Title: Switch Databases
Post by: cognostechie on 24 Aug 2013 09:14:57 PM
I have a requirement that we need to swipe the DW databases seamlessly.

I searched this forum and found a post that says that SDK is required for that. is there no was
to point the datasource to use another DB at a certain time via a DOS script? After all, all
we have to change is the name of the DB.

I have found a non cognos way of doing this but was wondering if there is a Cognos way to do this.
This is what will work (outside of Cognos)

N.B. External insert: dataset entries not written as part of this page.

-- ==== Sys2Proof/Machine/State.lean ====
section
/-! DEFINITION. The state of one Xanlum X9: every piece of state the spec gives a group, a team, a grid and the device, as plain
data. The group, team and grid that issue stand in `grp`, `team` and `grid`; every other one stands in `groups`, `teams` and
`grids`. -/

namespace Sys2Proof.Machine

/-- The four condition flags (R26). -/
structure CC where
  z : Bool
  n : Bool
  c : Bool
  v : Bool
deriving DecidableEq, Repr

/-- The classes of outstanding operations that OCNT counts (R33). -/
inductive CntClass where
  | load
  | store
  | copy
  | tile
deriving DecidableEq, Repr

/-- The stall reasons (R388), in the order of their codes. -/
inductive Reason where
  | idle | lane | load | store | copy | tile | queue | bar | gang | bwait | pagefault | tensor | ctx | reel | fabric
  | donate | det | monitor | halt | trace
deriving DecidableEq, Repr

/-- The storage a byte lies in once its address has been resolved: physical memory of homes 0-8, 9 and 10 and the peers' memory of
home 11 (`phys`), a context tag's view of physical memory (`ctx`, R146), a team's scratchpad part, a grid's creel allocation in a
cluster, a landing slot of a cluster, a group's copy status (R144), where an uncorrectable error may lie a group's vector and scalar registers (R257):
cell n of `vregs` from byte n × 4 on, cell n of `sregs` from byte n × 8 on. `zeroSlot` is a landing slot as another team reads it while its page is
uncorrectable (R331): zeros. `tile` and `acc` are a team's tile and accumulator files, where an uncorrectable error may lie (R257): byte
n × 4096 + b of tile n, and the byte of element [i][j] of accumulator n from (n × 1024 + i × 32 + j) × 4 on. `void` is storage that has been
taken away (R213). -/
inductive Space where
  | phys
  | ctx (part : Nat) (tag : BitVec 16)
  | scratch (t : TKey)
  | creel (launch cluster : Nat)
  | slot (cluster slot : Nat)
  | status (k : GKey)
  | zeroSlot (cluster slot : Nat)
  | tile (t : TKey)
  | acc (t : TKey)
  | vfile (k : GKey)
  | sfile (k : GKey)
  | void
deriving DecidableEq, Repr

/-- A byte's place: its storage and its number there. In `phys` and `ctx` the number is home × 2^53 + physical address. `gen` is the
generation of the encryption key the access goes through (R373, R374), 0 for key 0 and for storage that is not encrypted. -/
structure Loc where
  space : Space
  off : Nat
  gen : Nat
deriving DecidableEq, Repr

/-- One thread's access, resolved at issue: the thread, the address the program formed, and where its first byte lies. -/
structure Access where
  thread : Nat
  va : DWord
  loc : Loc
deriving DecidableEq, Repr

/-- A run of bytes that lies together, with the address the program formed. -/
structure Span where
  va : DWord
  loc : Loc
  len : Nat
deriving DecidableEq, Repr

/-- What a group that has begun an instruction and not retired it waits for. `stall` re-issues the instruction, which checks its
condition again; the others hold what the instruction has already done. -/
inductive Wait where
  | none
  | stall (r : Reason)
  | barrier (n : Nat) (tok : BitVec 32)
  | monitor (line : Loc) (since : Nat) (woken : Bool)
  | latch
  | bwait (target since : Nat) (out : Bool)
  | orecv (since : Nat)
  | donate (give : Bool) (partner k : Nat)
  | reel (op : Nat)
  | hostAtomic (op : Nat)
  | yieldc (n : Nat)
  | cxret
  | cxnew
deriving DecidableEq, Repr

/-- A parked instruction (R149, R290): the unfinished threads, the fault record each waits on with the address of its access, the faults that FAIL responses
have given threads, and whether a response has made the group eligible to replay. -/
structure Park where
  mask : BitVec 32
  recs : List (Nat × Nat × DWord)
  fails : List (Nat × BitVec 8 × DWord)
  eligible : Bool
deriving DecidableEq, Repr

/-- Where a group stands in its life: no group, running, stopped at EXIT with operations outstanding (R117), retired (R44). -/
inductive GPhase where
  | absent
  | running
  | exiting
  | retired
deriving DecidableEq, Repr

/-- The scheduler's set a group is in (R315). -/
inductive SchedSet where
  | active
  | pending
  | suspended
deriving DecidableEq, Repr

/-- Watchpoint hits that are held until the instruction retires (R293): the watchpoints, the lowest hitting thread, its address,
and whether one of them stops the group. -/
structure Hits where
  mask : BitVec 8
  thread : Nat
  addr : DWord
  stop : Bool
deriving DecidableEq, Repr

/-- An uncorrectable error that an accepted operation of a group has met and that the group has not taken yet (R179): the address, the class
that counted the operation, the paths on which FENCEX waits for its failed access (R116), the batch that counted a multiply (R105), and the register of an
ACCLD that the group's instruction has waited for (R177). While a handler runs, `back` holds that register with the address of the instruction, to which
the handler may return. -/
structure EccDue where
  va : DWord
  cls : CntClass
  paths : List Nat
  batch : Option Nat
  reg : Option Nat
  back : Option (DWord × Nat)
deriving DecidableEq, Repr

/-- What an instruction takes at its decode from registers that may be written before it issues: the team's shapes and tile queues (R28, R184),
and the group's GANG (R32); and the reason with which its last attempt has stalled, by which it keeps its place in a line (R167, R273). -/
structure AtDecode where
  tshape : List DWord
  tqueue : List DWord
  gang : DWord
  reason : Option Reason
deriving DecidableEq, Repr

/-- The operations of a deterministic launch that wait for a commit after their instruction has retired, as the instructions that wait for them tell them
apart (R115, R116, R244, R253): stores, word atomics, drains and ordered sends. -/
inductive CommKind where
  | store
  | atomic
  | drain
  | send
deriving DecidableEq, Repr

/-- A group: the state of R18's group level, its threads' vector registers, and the marks the device keeps about it. Scalar register
n is cell n of `sregs`; element t of register r of the allocation is cell r × 32 + t of `vregs`; mask kn is cell n of `masks`. `bpSkip` is
the address at which a resumed group executes once without a breakpoint (R398); `decoded` says that the instruction at PC has passed its
checks at decode, and what it took there (R28, R32, R65); `hitsTrap` are the hits that wait for the end of the handler (R293); `promoted` is the place among promotions
(R316, R319); `mtxAfter` are the operations whose MTX accesses a gang operation of the group has put before its own later ones (R246);
`stallAt` is when the stall began, in tenths of arithmetic cycles (R318); `eligCycles` counts in tenths too (R319). `commAt` is, for each kind
of operation that waits for a commit, the quantum of the group's last one, `commCnt` how many of them have raised S in that quantum (R253); `pcNext` is the address that another agent has given the group
for the end of the instruction it is inside (R295, R400); `heldFree` says that
`heldTrap` is the count of an atomic to home 10 for which EXIT waits no more (R383); `atHalt` are the reason code and the set with which the halt of its team found it
(R412). -/
structure Group where
  key : GKey
  phase : GPhase
  role : BitVec 2
  quad : Nat
  laneInQuad : Nat
  laneSlot : Nat
  priv : Bool
  pc : DWord
  live : Word
  masks : SMap 32
  sregs : SMap 64
  vregs : SMap 32
  alloc : Nat
  winbase : BitVec 3
  cc : CC
  gang : DWord
  fpctl : BitVec 3
  cntL : Nat
  cntS : Nat
  cntC : Nat
  cntT : Nat
  clk : DWord
  ctx : BitVec 16
  bwto : Word
  tvec : DWord
  epc : DWord
  tcause : BitVec 8
  tval : DWord
  unf : Word
  tgroup : BitVec 5
  replay : Bool
  ppriv : Bool
  intrap : Bool
  wpHit : BitVec 8
  wpEn : BitVec 8
  batchOpen : BitVec 8
  batchPend : SMap 16
  curBatch : Option Nat
  copyCount : BitVec 8
  copyCode : BitVec 8
  copyWhere : DWord
  wait : Wait
  replayMask : Option Word
  park : Option Park
  held : Option CntClass
  heldTrap : Option CntClass
  posted : Option (BitVec 8 × DWord)
  haltedBy : List Nat
  stopped : Bool
  stepping : Bool
  bpSkip : Option DWord
  decoded : Option AtDecode
  hits : Option Hits
  hitsTrap : Option Hits
  eccPend : List EccDue
  mtxAfter : List Nat
  lastSend : DWord
  lastRecv : DWord
  set : SchedSet
  order : Nat
  age : Nat
  eligCycles : Nat
  promoted : Option Nat
  stallAt : Nat
  commAt : List (CommKind × Nat)
  commCnt : Nat
  heldFree : Bool
  pcNext : Option DWord
  atHalt : Option (Nat × SchedSet)
deriving DecidableEq, Repr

Rename the DB back and forth ! I tried on SQL Server and the report is picking up the data from other DB.

Any help is appreciated !
Title: Re: Switch Databases
Post by: Grim on 26 Aug 2013 02:26:43 PM
If you rename the DB, you have to change the name in Cognos config. You can do this all you want, but there is no way of doing this on the fly. Services must be stopped and restarted for the change to take effect. The Cognos Content Store is connected via JDBC and the config is read into memory.
Title: Re: Switch Databases
Post by: cognostechie on 26 Aug 2013 03:52:17 PM
My question is different than what you understood.

The objective is to use another DB at a certain point of time. So let's say the DB in the current environment is:

DB1

I create DB2 which is a copy of DB1 but now DB2 has more recent data.

Cognos Data Sources are configured to use DB1.

DB1 is renamed to DB3
DB2 is renamed to DB1

Cognos will automatically read data from DB1 without stopping services or reconfiguring the Data Sources.
Title: Re: Switch Databases
Post by: RKMI on 26 Aug 2013 05:01:47 PM
Hi,

I'm not sure whether you are talking about the cognos content store or the different DB when the cognos adminstration, but here is what we do for the latter? I think I a fairly similar requirement where I have mirror tables on two DBs one actual other as failover. And at times we resort the Failover as the Primary. The simplest way we ended up doing this was to create two different connections under one datasource and keeping only one as active at any point in time.

So when the scenario arose to point to failover we disabled the primary and use failover and vice versa when primary DB was caught up with most recent data. This doesn't need a restarting services.